The band write the most incredible pop bangers, disguised as brilliant off-kilter rock songs. They’re intelligent, challenging but oh-so-simple. Having Biffy back means we’ve got every reason to immerse ourselves in all six albums and their accompanying (and equally outstanding) B-Sides.
Biffy Clyro know how to put on a rock show. Over the course of thirteen years, they’ve crafted all the key components to deliver live. From the crowd uniting ballads of ‘Many Of Horror’ and ‘Folding Stars’, through the arena dominating anthems of ‘Bubbles’ and ‘Black Chandelier’ until the hard hitting blows of ‘The Golden Rule’ and ‘Saturday Superhouse’, Biffy Clyro have the textured range to keep a crowd entertained for hours.
Chuck in their expanded lineup, their own special little chant “Mon the Biff!” and two decades of brotherhood, you’d be hard-pushed to find a better live band.
Biffy, as a Rock Trio, love the power of three. Their six album back catalogue can be split into two distinct trilogies and their imminent seventh album marks the start of a brand new chapter for the band. There’s been talk of stripping it back, making it more aggressive and sounding like a combination of Tears for Fears, Death Grips and Deafheaven.
While the interviews rarely reflect the truth, one thing is for sure. Their return will see a different type of Biffy. “We’re going to tweak it all. It’s important to force a change because we want to be doing this for the next 20 years.”

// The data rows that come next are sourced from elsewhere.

/-! ### Least elements -/

/-- Nothing in a list precedes its least element, under a strict weak order. -/
theorem leastBy_least {α : Type} {lt : α → α → Bool} (hasymm : ∀ a b, lt a b = true → lt b a = false)
    (hneg : ∀ a b c, lt a b = false → lt b c = false → lt a c = false) {l : List α} {m : α} (h : leastBy lt l = some m) :
    ∀ x ∈ l, lt x m = false := by
  have hirr : ∀ a, lt a a = false := fun a => by
    cases ht : lt a a with
    | false => rfl
    | true => exact ht.symm.trans (hasymm a a ht)
  have key : ∀ (r : List α) (a : α), ∀ x ∈ a :: r,
      lt x (r.foldl (fun best x => if lt x best then x else best) a) = false := by
    intro r
    induction r with
    | nil =>
      intro a x hx
      rw [List.mem_singleton.1 hx]
      exact hirr a
    | cons b t ih =>
      intro a x hx
      have fromBest : ∀ {best}, lt a best = false → lt b best = false →
          (∀ y ∈ best :: t, lt y (t.foldl (fun best x => if lt x best then x else best) best) = false) →
          lt x (t.foldl (fun best x => if lt x best then x else best) best) = false := by
        intro best ha hb hbest
        have hleast := hbest _ List.mem_cons_self
        rcases List.mem_cons.1 hx with rfl | hx
        · exact hneg _ _ _ ha hleast
        · rcases List.mem_cons.1 hx with rfl | hx
          · exact hneg _ _ _ hb hleast
          · exact hbest x (List.mem_cons_of_mem _ hx)
      rw [List.foldl_cons]
      by_cases hlt : lt b a = true
      · rw [if_pos hlt]
        exact fromBest (hasymm _ _ hlt) (hirr b) (ih b)
      · rw [if_neg hlt]
        exact fromBest (hirr a) (Bool.eq_false_iff.2 hlt) (ih a)
  cases l with
  | nil => exact fun _ hx => absurd hx List.not_mem_nil
  | cons a r =>
    rw [← Option.some.inj h]
    exact key r a

/-! ### The next request (R20) -/

theorem before_asymm (a b : LaneReq) (h : a.before b = true) : b.before a = false := by
  simp only [LaneReq.before, Bool.or_eq_true, Bool.and_eq_true, decide_eq_true_eq, beq_iff_eq, Bool.or_eq_false_iff,
    Bool.and_eq_false_iff, decide_eq_false_iff_not, beq_eq_false_iff_ne] at h ⊢
  omega

theorem before_negTrans (a b c : LaneReq) (hab : a.before b = false) (hbc : b.before c = false) : a.before c = false := by
  simp only [LaneReq.before, Bool.or_eq_false_iff, Bool.and_eq_false_iff, decide_eq_false_iff_not, beq_eq_false_iff_ne] at *
  omega

/-- The best request waits, and no other that waits precedes it. -/
theorem best_spec {l : Lanes} {r : LaneReq} (h : l.best = some r) : r ∈ l.queue ∧ ∀ x ∈ l.queue, x.before r = false :=
  ⟨leastBy_mem h, leastBy_least before_asymm before_negTrans h⟩

/-! ### The lowest free lane (R20) -/

theorem lowestFree_spec {l : Lanes} {n : Nat} (h : l.lowestFree = some n) :
    64 ≤ n ∧ n < 128 ∧ l.isFree n = true ∧ ∀ k, 64 ≤ k → k < n → l.isFree k = false := by
  obtain ⟨hlo, hhi⟩ := lowestFree_range h
  unfold Lanes.lowestFree sharedLanes at h
  rw [List.find?_map, Option.map_eq_some_iff] at h
  obtain ⟨i, hi, rfl⟩ := h
  obtain ⟨hfree, -, hbelow⟩ := List.find?_range_eq_some.1 hi
  refine ⟨hlo, hhi, hfree, fun k hk hkn => ?_⟩
  have hnot := hbelow (k - 64) (by omega)
  rw [Function.comp_apply, show 64 + (k - 64) = k by omega] at hnot
  simpa using hnot

/-! ### A grant (R20, R21) -/

theorem grantLane_eq (s : State) (lane : Nat) (r : LaneReq) : s.grantLane lane r = (s.placeOnLane lane r).laneOpened r lane := rfl

theorem placeOnLane_sameBut (s : State) (lane : Nat) (r : LaneReq) : s.SameBut [.objs, .lanes] (s.placeOnLane lane r) :=
  (State.placeOnLane_same rfl (Agree.refl 40 s) lane r).sameBut (by decide)

/-- The lane holds the request's operation, with its level, target and age. -/
theorem placeOnLane_lane (s : State) (lane : Nat) (r : LaneReq) :
    ∃ o, flook (s.placeOnLane lane r).lanes.shared lane = some o ∧ o.kind = r.kind ∧ o.base = r.base ∧ o.eff = r.eff
      ∧ o.target = r.target ∧ o.ref = r.ref ∧ o.posted = r.posted ∧ o.granted = s.fab.tick :=
  ⟨_, flook_fset_same _ _ _, rfl, rfl, rfl, rfl, rfl, rfl, rfl⟩

theorem placeOnLane_otherLane (s : State) {lane k : Nat} (r : LaneReq) (h : k ≠ lane) :
    flook (s.placeOnLane lane r).lanes.shared k = flook s.lanes.shared k :=
  flook_fset_other _ h _

theorem laneGrant_of_none {s : State} {lane : Nat} (hf : s.lanes.lowestFree = some lane)
    (h : (0 < s.lanes.grants ∧ s.fab.tick ≤ s.lanes.lastGrant) ∨ s.lanes.best = none) : s.laneGrant = s := by
  unfold State.laneGrant
  rw [hf]
  dsimp only
  rcases h with h | h
  · rw [if_pos h]
  · rw [h]
    exact ite_self s

theorem laneGrant_of_best {s : State} {lane : Nat} {r : LaneReq} (hf : s.lanes.lowestFree = some lane)
    (hg : s.lanes.grants = 0 ∨ s.lanes.lastGrant < s.fab.tick) (hr : s.lanes.best = some r) :
    s.laneGrant = s.grantLane lane r := by
  unfold State.laneGrant
  rw [hf]
  dsimp only
  rw [if_neg (by omega), hr]

theorem laneGrant_of_full {s : State} (hf : s.lanes.lowestFree = none) :
    s.laneGrant = s.lanes.protections.foldl State.protect s := by
  unfold State.laneGrant
  rw [hf]

/-! ### Protection (R23) -/

/-- Ordering a list by insertion keeps its elements. -/
theorem mem_foldl_insert {α : Type} (before : α → α → Bool) (l acc : List α) (x : α) :
    x ∈ l.foldl (fun q r => q.filter (fun y => !before y r) ++ [r] ++ q.filter (fun y => before y r)) acc
      ↔ x ∈ acc ∨ x ∈ l := by
  induction l generalizing acc with
  | nil => simp
  | cons r t ih =>
    rw [List.foldl_cons, ih]
    cases h : before x r <;> simp [h, or_assoc, or_left_comm]

theorem mem_protections (l : Lanes) (r : LaneReq) : r ∈ l.protections ↔ r ∈ l.queue ∧ r.base = 0 := by
  have hins := mem_foldl_insert (fun x r : LaneReq => r.before x) (l.queue.filter (fun r => r.base == 0)) [] r
  simpa [Lanes.protections] using hins

/-- The order in which a lane is chosen for pre-emption: the lowest effective level, then the latest grant (R22, R23). -/
def yieldsBefore (a b : Nat × LaneOp) : Bool :=
  decide (b.2.eff < a.2.eff) || (a.2.eff == b.2.eff && decide (b.2.order < a.2.order))

theorem yieldsBefore_asymm (a b : Nat × LaneOp) (h : yieldsBefore a b = true) : yieldsBefore b a = false := by
  simp only [yieldsBefore, Bool.or_eq_true, Bool.and_eq_true, decide_eq_true_eq, beq_iff_eq, Bool.or_eq_false_iff,
    Bool.and_eq_false_iff, decide_eq_false_iff_not, beq_eq_false_iff_ne] at h ⊢
  omega

theorem yieldsBefore_negTrans (a b c : Nat × LaneOp) (hab : yieldsBefore a b = false) (hbc : yieldsBefore b c = false) :
    yieldsBefore a c = false := by
  simp only [yieldsBefore, Bool.or_eq_false_iff, Bool.and_eq_false_iff, decide_eq_false_iff_not, beq_eq_false_iff_ne] at *
  omega

theorem victim_eq (s : State) (ok : LaneOp → Bool) :
    s.victim ok = leastBy yieldsBefore
      (s.lanes.shared.filter (fun p => ok p.2 && !(s.lanes.handovers.any (fun h => h.lane == p.1)))) := rfl

/-- The victim is a shared lane that is admitted, and none that is admitted and not on its way runs at a lower level. -/
theorem victim_spec {s : State} {ok : LaneOp → Bool} {v : Nat × LaneOp} (h : s.victim ok = some v) :
    v ∈ s.lanes.shared ∧ ok v.2 = true
      ∧ ∀ x ∈ s.lanes.shared, ok x.2 = true → (s.lanes.handovers.any (fun h => h.lane == x.1)) = false →
        x.2.eff ≤ v.2.eff := by
  rw [victim_eq] at h
  obtain ⟨hmem, hok⟩ := List.mem_filter.1 (leastBy_mem h)
  rw [Bool.and_eq_true] at hok
  refine ⟨hmem, hok.1, fun x hx hxok hfree => ?_⟩
  have hleast := leastBy_least yieldsBefore_asymm yieldsBefore_negTrans h x (List.mem_filter.2 ⟨hx, by simp [hxok, hfree]⟩)
  simp only [yieldsBefore, Bool.or_eq_false_iff, decide_eq_false_iff_not] at hleast
  omega

theorem protect_of_victim {s : State} {r : LaneReq} {v : Nat × LaneOp} (h : s.victim (fun o => o.base != 0) = some v) :
    s.protect r = (s.bumpLive K.PROTECT_PREEMPTS).startHandover r v := by
  simp [State.protect, h]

Despite the overwhelming success of the past few years, it hasn’t all been sunshine and rainbows for Biffy Clyro. Death, depression and alcoholism has plagued the band and in taking some time away, they will have had a chance to process their journey so far. Biffy Clyro are still standing for one reason; because they want to be.
The last time the band took a serious chunk of time off was between 2004’s ‘Vertigo of Bliss’ and 2007’s ‘Puzzle’, during which Simon Neil came up with the ridiculous pop monster of Marmaduke Duke alongside Sucioperro’s JP Reid. This time, he’s recorded a solo record under the guise of ZZC with John Feldman.

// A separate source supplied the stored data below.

-- ==== Sys2Proof/Machine/Message.lean ====
section
/-! DEFINITION. The message path: absorb_byte (40_commands.md R59), the effects of INIT, ABSORB and FINALIZE as their
rules give them in one atomic step (40_commands.md R57, R58; 42_finalize.md R80 to R85). -/

namespace Sys2Proof.Machine

/-- The write half of absorb_byte: `BUF[COUNT mod 64] <- b; COUNT <- (COUNT + 1) mod 2^64` (40_commands.md R59). -/
def placeByte (b : Byte) (s : State) : State :=
  { s with buf := s.buf.set (s.count.toNat % 64) b (Nat.mod_lt _ (by decide)), count := s.count + 1 }

/-- absorb_byte: place the byte, and compress when the offset wraps to 0 (40_commands.md R59). -/
def absorbByte (b : Byte) (s : State) : State :=
  let s' := placeByte b s
  if offset s' = 0 then compress s' else s'

/-- The bytes of one command, strictly one after another (40_commands.md R58, R59). -/
def absorbBytes (bs : List Byte) (s : State) : State := bs.foldl (fun s b => absorbByte b s) s

/-- INIT's effect (40_commands.md R57). BUF, W and a..h are not written. -/
def initEffect (s : State) : State := { s with h := IV, count := 0, lc := .active }

/-- ABSORB's effect, on the captured DATA_IN (40_commands.md R58). -/
def absorbEffect (nb : Nat) (s : State) : State := absorbBytes (operandBytes s.latch.din nb) s

/-- `while COUNT mod 64 != 56: absorb_byte(0x00)`, with room for `n` bytes (42_finalize.md R80, R82). At most 63 are
needed, so FINALIZE's 64 never run out. -/
def padZeros : Nat → State → State
  | 0, s => s
  | n + 1, s => if offset s = 56 then s else padZeros n (absorbByte 0x00 s)

/-- `BUF[56+j] <- bc[63-8j : 56-8j]` for j = 0..7, direct writes (42_finalize.md R83). -/
@[irreducible] def lengthBlock (bc : Long) (b : Block) : Block :=
  Vector.ofFn fun i => if 56 ≤ i.val then longByte bc (i.val - 56) else b[i]

/-- Step 4 of FINALIZE: the length field goes into BUF; COUNT does not move (42_finalize.md R83). -/
def writeLength (bc : Long) (s : State) : State := { s with buf := lengthBlock bc s.buf }

/-- `LC <- DONE` and the scrub of BUF, W, a..h and COUNT (42_finalize.md R85). H keeps the digest. -/
def consume (s : State) : State :=
  { s with
    lc := .done
    buf := Vector.replicate 64 0
    w := Vector.replicate 64 0
    work := Work.zero
    count := 0 }

/-- FINALIZE's effect (42_finalize.md R80): the bit count is taken before any padding byte is absorbed (R81). -/
def finalizeEffect (s : State) : State :=
  let bc := bitCount s.count
  consume (compress (writeLength bc (padZeros 64 (absorbByte 0x80 s))))

end Sys2Proof.Machine
end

How this work will influence the likes of Biffy Clyro remains to be seen, but we’re excited to see the results.
Biffy Clyro have always done exactly what they wanted. As the band get bigger, so does their ability to do things their way. From releasing a double album in 2013 to not releasing the biggest pop song they’ve ever written (‘Pocket’, FYI) as a single, no one tells Biffy what to do.
Since the release of ‘Opposites’, the band have become Actual Festival Headliners and achieved a number one album. Proof that Biffy know best.
New music and live shows are all well and good but really, the sooner Biffy get back the sooner they can start churning out some more ridiculous covers. Timberlake, Lorde, Matt Cardle (wink, wink), Daft Punk, AC/DC, Cheryl Cole, Rage Against The Machine and Starship have all been reworked by the Biffy boys but really, can it get any better than Weezer’s ‘Buddy Holly’? (Yes – Ed)
We’ll just have to wait and find out.